---------- Provided data

-- ==== Sys2Proof/Word.lean ====
section
/-! DEFINITION. The word types of the part, its index types, and reading and writing one place of a
fixed number of like things. -/

namespace Sys2Proof

/-- A 16-bit word of an order frame or of a record (00_scope.md, convention 4). -/
abbrev Word := BitVec 16

/-- A 32-bit number: a tally or a cycle count (00_scope.md, convention 6). -/
abbrev Count := BitVec 32

/-- A stretch of 48 trunk bits, the first to arrive being the most significant (R3: a sync pattern has
at most 48 bits). -/
abbrev Window := BitVec 48

/-- Trunks T0 to T3. -/
abbrev Trunk := Fin 4

/-- Source rows 0 to 3 of one trunk (R21). -/
abbrev RowIx := Fin 4

/-- Format slots F0 to F7 (R39). -/
abbrev Slot := Fin 8

/-- Record links L0 and L1 (chapter 7). -/
abbrev Link := Fin 2

/-- The thing in place `i`. -/
def pick {α : Type} {n : Nat} (v : Vector α n) (i : Fin n) : α := v[i.val]'i.isLt

/-- The same things with `x` in place `i`. -/
def put {α : Type} {n : Nat} (v : Vector α n) (i : Fin n) (x : α) : Vector α n := v.set i.val x i.isLt

@[simp] theorem pick_put_same {α : Type} {n : Nat} (v : Vector α n) (i : Fin n) (x : α) :
    pick (put v i x) i = x := by
  simp [pick, put]

theorem pick_put {α : Type} {n : Nat} (v : Vector α n) (i j : Fin n) (x : α) :
    pick (put v i x) j = if i = j then x else pick v j := by
  simp only [pick, put, Vector.getElem_set, Fin.ext_iff]

@[simp] theorem pick_put_ne {α : Type} {n : Nat} (v : Vector α n) {i j : Fin n} (x : α) (h : i ≠ j) :
    pick (put v i x) j = pick v j := by
  simp [pick_put, h]

@[simp] theorem put_put_same {α : Type} {n : Nat} (v : Vector α n) (i : Fin n) (x y : α) :
    put (put v i x) i y = put v i y := by
  simp [put]

@[simp] theorem put_pick_self {α : Type} {n : Nat} (v : Vector α n) (i : Fin n) :
    put v i (pick v i) = v := by
  simp [put, pick]

@[simp] theorem pick_replicate {α : Type} {n : Nat} (x : α) (i : Fin n) :
    pick (Vector.replicate n x) i = x := by
  simp [pick]

/-- Two rows of things are the same when every place holds the same. -/
theorem pick_ext {α : Type} {n : Nat} {v w : Vector α n} (h : ∀ i, pick v i = pick w i) : v = w := by
  apply Vector.ext
  intro i hi
  exact h ⟨i, hi⟩

end Sys2Proof
end

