-- ==== Sys2Proof/Syntax.lean ====
section
/-! DEFINITION. The commands of the part: one constructor for each row of spec/opcode_table.json, with
what the event brings with it from outside. An order's own words are not operands of the row named
after the order: they came with ORDER_FRAME_RECEIVED and stand in the state (log 2). An operand with a
default may be left out: no other trunk's order frame, every record of a reply, every step of an order, no bit
of a trunk beyond those that earlier commands brought. -/

namespace Sys2Proof

/-- The words of an order frame after its marker: header word, control word, body, check word (R176). -/
structure OrderFrame where
  header  : Word
  control : Word
  body    : List Word
  check   : Word
  deriving DecidableEq, Repr

/-- The rows of the table of operations and events. -/
inductive Instr where
  /-- RESETB is released; the operands are the levels of LRDY0 and LRDY1 at the release (R117). -/
  | powerOnReset (ready0 ready1 : Bool)
  /-- A candidate sync start at bit `start` of the trunk, with the 48 bits that end with the candidate's last
  bit: the L lowest are the candidate, and the 32 lowest what the marker detector has then (R3, R6, R12). -/
  | syncCandidateMatch (t : Trunk) (start : Nat) (bits : Window)
  /-- The comparison at the trunk's expected boundary, with the 48 bits that begin there (R4). -/
  | expectedBoundaryComparison (t : Trunk) (bits : Window)
  /-- A candidate marker start at bit `start` of the trunk, with the 32 bits that begin there (R12). -/
  | orderMarkerMatch (t : Trunk) (start : Nat) (bits : BitVec 32)
  /-- The last bit of the order frame in reception on trunk `t`, with the words after the marker (R13, R14), and
  the order frames of the other trunks that complete at the same time, each at its trunk's place; the place
  of `t` itself is not read (R147). -/
  | orderFrameReceived (t : Trunk) (header control : Word) (body : List Word) (check : Word)
      (others : Vector (Option OrderFrame) 4 := Vector.replicate 4 none)
  /-- The last bit of the minor frame in collection, with the words of the frame (R10). -/
  | minorFrameDelivered (t : Trunk) (words : List Word)
  /-- The tracker takes the first frame that waited during RESTART (R175). -/
  | waitingFrameProcessed (t : Trunk)
  /-- The far-end ready line goes active (R117). -/
  | linkUp (l : Link)
  /-- The far-end ready line goes inactive (R118). -/
  | linkDown (l : Link)
  /-- One pulse on the returned-credit channel (R119). -/
  | creditReturn (l : Link)
  /-- The running stall timer of the link reaches 0 (R121). -/
  | stallTimerExpiry (l : Link)
  /-- The last word of the record in transmission has been sent (R129). -/
  | recordSent (l : Link)
  /-- The waiting engine takes the room notice given to it and, with the held record placed or discarded,
  places up to `records` of the records after it (R152, R153; log 26). -/
  | roomNotice (records : Nat := 63)
  /-- The engine carries out an order whose code names no order (R150). -/
  | unknownOrder
  /-- The engine carries out ECHO, code 00H (R159). -/
  | echo
  /-- The engine carries out the next `steps` steps of SET_TRUNK, code 01H: the switch control's part for each
  format concerned, then the reinitialization, when the trunk has `arrived` bits behind it, so that the next
  bit to arrive has that number (R160, R161, R71, R19; log 3). Frames that fall between the steps (R97) are
  commands between two of these (log 25). -/
  | setTrunk (arrived : Nat := 0) (steps : Nat := 5)
  /-- The engine carries out BIND_SOURCE, code 02H (R162). -/
  | bindSource
  /-- The engine carries out the next `steps` steps of UNBIND_SOURCE, code 03H: the switch control's part, then
  the unbinding (R163, R71). Frames that fall between the two (R97) are commands between two of these
  (log 25). -/
  | unbindSource (steps : Nat := 2)
  /-- The engine carries out STAGE_HEADER, code 10H (R53). -/
  | stageHeader
  /-- The engine carries out STAGE_SLOTS, code 11H (R54). -/
  | stageSlots
  /-- The engine carries out STAGE_PARAMS, code 12H (R55). -/
  | stageParams
  /-- The engine carries out DISCARD_STAGE, code 13H (R58). -/
  | discardStage
  /-- The engine carries out COMMIT, code 14H (R63 to R67). -/
  | commit
  /-- The engine carries out CANCEL_COMMIT, code 15H (R68). -/
  | cancelCommit
  /-- The engine carries out TUNE_PARAM, code 20H (R80, R165). -/
  | tuneParam
  /-- The engine carries out READ_PARAM, code 21H (R166). -/
  | readParam
  /-- The engine carries out READ_BANK, code 22H, and places up to `records` of its reply records; or it
  places up to `records` more of those that are left (R152, R167; log 26). -/
  | readBank (records : Nat := 64)
  /-- The engine carries out READ_STATUS, code 23H, and places up to `records` of its reply records; or it
  places up to `records` more of those that are left (R152, R169, R170; log 26). -/
  | readStatus (records : Nat := 5)
  /-- The engine carries out CLEAR_COUNTERS, code 24H (R171). -/
  | clearCounters
  /-- The engine carries out SET_ORDER_ACCEPT, code 30H (R172). -/
  | setOrderAccept
  /-- The engine carries out SET_EVENTS, code 31H (R173). -/
  | setEvents
  /-- The engine carries out the next `steps` steps of RESTART, code 3FH (R174; the ten steps are those
  of `RestartStep`); trunk t has `arrived` t bits behind it meanwhile (R19; log 3). The events that reach the
  part while RESTART is executed (R175) are the commands between two of these (log 5). -/
  | restart (steps : Nat) (arrived : Vector Nat 4 := Vector.replicate 4 0)
  deriving DecidableEq, Repr

end Sys2Proof
end

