-- ==== Sys2Proof/Decode.lean ====
section
/-! DEFINITION. Reading a command from a word by the bits of spec/opcode_table.json. The part is a block:
no row of the table gives bits ("fields" is empty in every row), so no word spells a command. The words
that do reach the part, those of order frames, are read in Sys2Proof/Machine/Operands.lean. -/

namespace Sys2Proof

/-- The command that a word of `nbits` bits spells by the table's bits: none, since no row gives bits. -/
def decodeTableWord (_nbits _w : Nat) : Option Instr := none

/-- The body count of an order frame, bits 7 to 0 of its control word (R13, R176). -/
def bodyCountOf (control : Word) : Nat := (control.extractLsb' 0 8).toNat

/-- The order frames that an ORDER_FRAME_RECEIVED brings, each at its trunk's place (R147). -/
def completedFrames (t : Trunk) (header control : Word) (body : List Word) (check : Word)
    (others : Vector (Option OrderFrame) 4) : Vector (Option OrderFrame) 4 :=
  put others t (some { header := header, control := control, body := body, check := check })

end Sys2Proof
end

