-- ==== Sys2Proof/Machine/Records.lean ====
section
/-! DEFINITION. Building records, word by word (section 11.4). -/

namespace Sys2Proof.Machine

/-- How many 16-bit words a value of a width takes (R110). -/
def valueWordCount (width : Nat) : Nat := (width + 15) / 16

/-- A value in `n` words, most significant first, right-aligned; the bits above the width are the sign of a
signed value and 0 of an unsigned one, which the number itself says (R110). -/
def valueWords (n : Nat) (v : Int) : List Word :=
  (List.range n).map (fun i => BitVec.ofInt 16 (v / 2 ^ (16 * (n - 1 - i))))

/-- The header word of an event or reply record (Table 11-3): kind, length, and the code or status. -/
def recordHeader (kind : BitVec 2) (length low : Nat) : Word :=
  (kind ++ BitVec.ofNat 6 length ++ BitVec.ofNat 8 low : BitVec 16)

/-- An event record (R134, Table 11-5). -/
def eventRecord (k : EventKind) (subject : Word) (cycleCount : Count) (details : List Word) : Record :=
  recordHeader 2#2 (4 + details.length) k.code :: subject :: (countWords cycleCount ++ details)

/-- What a reply says before it is cut into records (R152). -/
structure Reply where
  status : Status
  detail : Word
  bodies : List (List Word)
  deriving DecidableEq, Repr

/-- A reply of one record. -/
def Reply.one (status : Status) (detail : Word) (body : List Word) : Reply :=
  { status := status, detail := detail, bodies := [body] }

/-- A reply record (Table 11-7). -/
def replyRecord (o : QueuedOrder) (status : Status) (detail : Word) (last : Bool) (seq : Nat)
    (body : List Word) : Record :=
  recordHeader 3#2 (4 + body.length) status.number ::
    (0#6 ++ BitVec.ofNat 2 o.trunk.val ++ BitVec.ofBool last ++ 0#1 ++ BitVec.ofNat 6 seq : BitVec 16) ::
    o.header :: detail :: body

/-- The records of a reply, numbered from `seq`, the last carrying the last-record flag (R152). -/
def replyRecordsFrom (o : QueuedOrder) (status : Status) (detail : Word) :
    Nat → List (List Word) → List Record
  | _, [] => []
  | seq, body :: rest =>
    replyRecord o status detail rest.isEmpty seq body :: replyRecordsFrom o status detail (seq + 1) rest

/-- The records of a reply (R152). -/
def replyRecords (o : QueuedOrder) (reply : Reply) : List Record :=
  replyRecordsFrom o reply.status reply.detail 0 reply.bodies

/-- The status in the header of a reply record (R156). -/
def recordStatus (r : Record) : Word := numWord (field (r.headD 0) 0 8)

/-- A complete sample, as the assembly unit hands it to the evaluation unit (R91). -/
structure Sample where
  number     : Nat
  format     : Slot
  trunk      : Trunk
  row        : RowIx
  value      : Int
  width      : Nat
  signed     : Bool
  frame      : Nat
  cycleCount : Count
  mark       : Bool
  deriving DecidableEq, Repr

/-- A sample record (R110, Table 11-4). `limit` is the limit state after the limit machine when the
definition has a limits part, and none otherwise. -/
def sampleRecord (x : Sample) (forced : Bool) (limit : Option LimitClass) : Record :=
  let n := valueWordCount x.width
  (1#2 ++ BitVec.ofNat 6 (5 + n) ++ BitVec.ofBool x.mark ++ BitVec.ofBool forced ++
      BitVec.ofBool limit.isSome ++ 0#3 ++
      BitVec.ofNat 2 (match limit with | none => 0 | some c => c.number) : BitVec 16) ::
    (BitVec.ofNat 12 x.number ++ BitVec.ofNat 2 x.trunk.val ++ BitVec.ofNat 2 x.row.val : BitVec 16) ::
    (countWords x.cycleCount ++
      [(0#5 ++ BitVec.ofNat 3 x.format.val ++ BitVec.ofNat 8 x.frame : BitVec 16)] ++
      valueWords n x.value)

end Sys2Proof.Machine
end

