-- ==== Sys2Proof/Machine/StatusOrders.lean ====
section
/-! DEFINITION. READ_STATUS and CLEAR_COUNTERS (section 10.6). -/

namespace Sys2Proof.Machine

/-- The scopes of READ_STATUS and CLEAR_COUNTERS (R169). -/
inductive Scope where
  | part
  | trunk (t : Trunk)
  | link (l : Link)
  | format (f : Slot)
  deriving DecidableEq, Repr

/-- The scope that two words name, or the index of the word that fails (R169). -/
def scopeOf (scope index : Nat) : Except Nat Scope :=
  if scope = 0 then (if index = 0 then .ok .part else .error 1)
  else if scope = 1 then (match trunkOf index with | none => .error 1 | some t => .ok (.trunk t))
  else if scope = 2 then (match linkOf index with | none => .error 1 | some l => .ok (.link l))
  else if scope = 3 then (match slotOf index with | none => .error 1 | some f => .ok (.format f))
  else .error 0

/-! ### READ_STATUS -/

/-- Part scope, 13 words (R169). -/
def partBody (s : State) : List Word :=
  [ numWord s.freeSlots, numWord s.freeParams, numWord s.events.link.val, s.events.enabled.setWidth 16,
    boolWord s.events.shedArmed, s.events.refusalArmed.setWidth 16 ] ++
  countWords s.events.lost ++
  [ s.orders.accept.setWidth 16, numWord s.orders.queue.length, 1, Config.partCode, Config.revision ]

/-- Link scope, 21 words (R130, R169). -/
def linkBody (lk : LinkTx) : List Word :=
  [ numWord lk.state.number, numWord lk.credits, numWord lk.control.length, numWord lk.sample.length,
    numWord (sendingNumber lk.sending), numWord lk.burst, boolWord lk.overrunArmed, numWord lk.stallTime,
    boolWord lk.timer.isSome ] ++
  countWords lk.counters.sampleSent ++ countWords lk.counters.controlSent ++ countWords lk.counters.dropped ++
  countWords lk.counters.sampleFlushed ++ countWords lk.counters.controlFlushed ++ countWords lk.counters.stalls

/-- The profile in the order of SET_TRUNK words 1 to 11 (R170). -/
def profileWords (p : Profile) : List Word :=
  [ boolWord p.enable, numWord p.width, numWord p.words, numWord p.syncWords, p.pattern.extractLsb' 32 16,
    p.pattern.extractLsb' 16 16, p.pattern.extractLsb' 0 16, numWord p.tolerance, numWord p.verify,
    numWord p.flywheel, numWord p.tagPos ]

/-- The eight trunk counters in the order of R15's table. -/
def trunkCounterWords (c : TrunkCounters) : List Word :=
  countWords c.delivered ++ countWords c.flywheel ++ countWords c.syncLosses ++ countWords c.unmatched ++
  countWords c.taken ++ countWords c.rejected ++ countWords c.refused ++ countWords c.shed

/-- Record 0 of trunk scope, 30 words (R170). -/
def receiverBody (x : Receiver) : List Word :=
  profileWords x.profile ++ [numWord x.sync.number, numWord x.hits, numWord x.misses] ++
  trunkCounterWords x.counters

/-- A row's record of trunk scope, 17 words (R170). The tag-value word of a row with no tag value is a free
value (log 12). -/
def rowBody (draws : Nat) (r : RowIx) (x : Option Row) : List Word :=
  match x with
  | none => List.replicate 17 0
  | some x =>
    [ 1, boolWord x.tag.isSome, (match x.tag with | none => Config.absentTagWord draws r | some v => numWord v),
      numWord x.format.val, numWord x.cycle.number, numWord x.expected, numWord x.check, numWord x.miss,
      numWord x.current ] ++
    countWords x.cycleCount ++ countWords x.losses ++ countWords x.mismatches ++ countWords x.broken

/-- The reply-memory row of trunk scope, three words (R156, R170). Of an empty row the manual states the
tag alone: code and status are free values (log 13). -/
def memoryBody (draws : Nat) (m : Option MemoryRow) : List Word :=
  match m with
  | none => [0, Config.emptyMemoryCode draws, Config.emptyMemoryStatus draws]
  | some m => [numWord m.tag, numWord m.code, recordStatus m.record]

/-- The five bodies of trunk scope, one reading (R170). -/
def trunkBodies (t : Trunk) (s : State) : List (List Word) :=
  [ receiverBody (s.receiver t), rowBody s.draws 0 (s.row t 0), rowBody s.draws 1 (s.row t 1),
    rowBody s.draws 2 (s.row t 2),
    rowBody s.draws 3 (s.row t 3) ++ memoryBody s.draws (pick s.orders.memory t) ]

/-- The words of a binding: bound, trunk, row (R170). -/
def bindingWords (x : Option (Trunk × RowIx)) : List Word :=
  match x with
  | none => [0, 0, 0]
  | some (t, r) => [1, numWord t.val, numWord r.val]

/-- The words of a probation: present, remaining count. With none present the manual states no count: a
free value (log 14). -/
def probationWords (draws : Nat) (p : Option Nat) : List Word :=
  match p with
  | none => [0, Config.absentProbationWord draws]
  | some n => [1, numWord n]

/-- Format scope, 13 words (R60, R170). -/
def formatBody (f : Slot) (s : State) : List Word :=
  let x := s.format f
  [numWord x.active.letter, boolWord x.activeBank.committed, numWord x.standby.number] ++
  probationWords s.draws x.probation ++
  [ boolWord x.standbyBank.header.isSome, numWord x.bankA.slots.length, numWord x.bankA.params.length,
    numWord x.bankB.slots.length, numWord x.bankB.params.length ] ++
  bindingWords (s.boundRow f)

/-- The bodies of a READ_STATUS reply (R169, R170). -/
def statusBodies (s : State) : Scope → List (List Word)
  | .part => [partBody s]
  | .trunk t => trunkBodies t s
  | .link l => [linkBody (s.link l)]
  | .format f => [formatBody f s]

/-- READ_STATUS (R169, R170). -/
def readStatusOrder (o : QueuedOrder) (s : State) : State × Reply :=
  match scopeOf (o.arg 0) (o.arg 1) with
  | .error i => (s, Reply.one .badArgument (numWord i) [])
  | .ok sc => (s, { status := .ok, detail := numWord (o.arg 0), bodies := statusBodies s sc })

/-- The meaning of READ_STATUS. -/
def execReadStatus (s : State) (records : Nat := 5) : Result :=
  .next (carryOutUpTo records 0x23 readStatusOrder s)

/-! ### CLEAR_COUNTERS -/

/-- A row with its three counters at 0 (R37). -/
def Row.cleared (x : Row) : Row := { x with losses := 0, mismatches := 0, broken := 0 }

/-- A tracker with the counters of its occupied rows at 0 (R37). -/
def Tracker.cleared (x : Tracker) : Tracker := { x with rows := x.rows.map (fun r => r.map Row.cleared) }

/-- Runtimes with their sample counts at 0 (R114). -/
def clearSamples (es : List RuntimeEntry) : List RuntimeEntry :=
  es.map (fun e => { e with runtime := { e.runtime with samples := 0 } })

/-- The counters of a scope are set to 0 (R171). -/
def clearScope (s : State) : Scope → State
  | .part => s.setEvents { s.events with lost := 0 }
  | .trunk t => (s.onCounters t (fun _ => TrunkCounters.zero)).setTracker t (s.tracker t).cleared
  | .link l => s.setLink l { s.link l with counters := LinkCounters.zero }
  | .format f => s.setRuntimes f (clearSamples (s.runtimesOf f))

/-- CLEAR_COUNTERS (R171). -/
def clearCountersOrder (o : QueuedOrder) (s : State) : State × Reply :=
  match scopeOf (o.arg 0) (o.arg 1) with
  | .error i => (s, Reply.one .badArgument (numWord i) [])
  | .ok sc => (clearScope s sc, Reply.one .ok (numWord (o.arg 0)) [])

/-- The meaning of CLEAR_COUNTERS. -/
def execClearCounters (s : State) : Result := .next (carryOut 0x24 clearCountersOrder s)

end Sys2Proof.Machine
end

--------------------

Aim of the task
Your task is to set down only the lines that run from the opening of the listing to the line with "abbrev Word := BitVec 16", both ends included, each unchanged.

Task result
-- ==== Sys2Proof/Word.lean ====
section
/-! DEFINITION. The word types of the part, its index types, and reading and writing one place of a
fixed number of like things. -/

namespace Sys2Proof

/-- A 16-bit word of an order frame or of a record (00_scope.md, convention 4). -/
abbrev Word := BitVec 16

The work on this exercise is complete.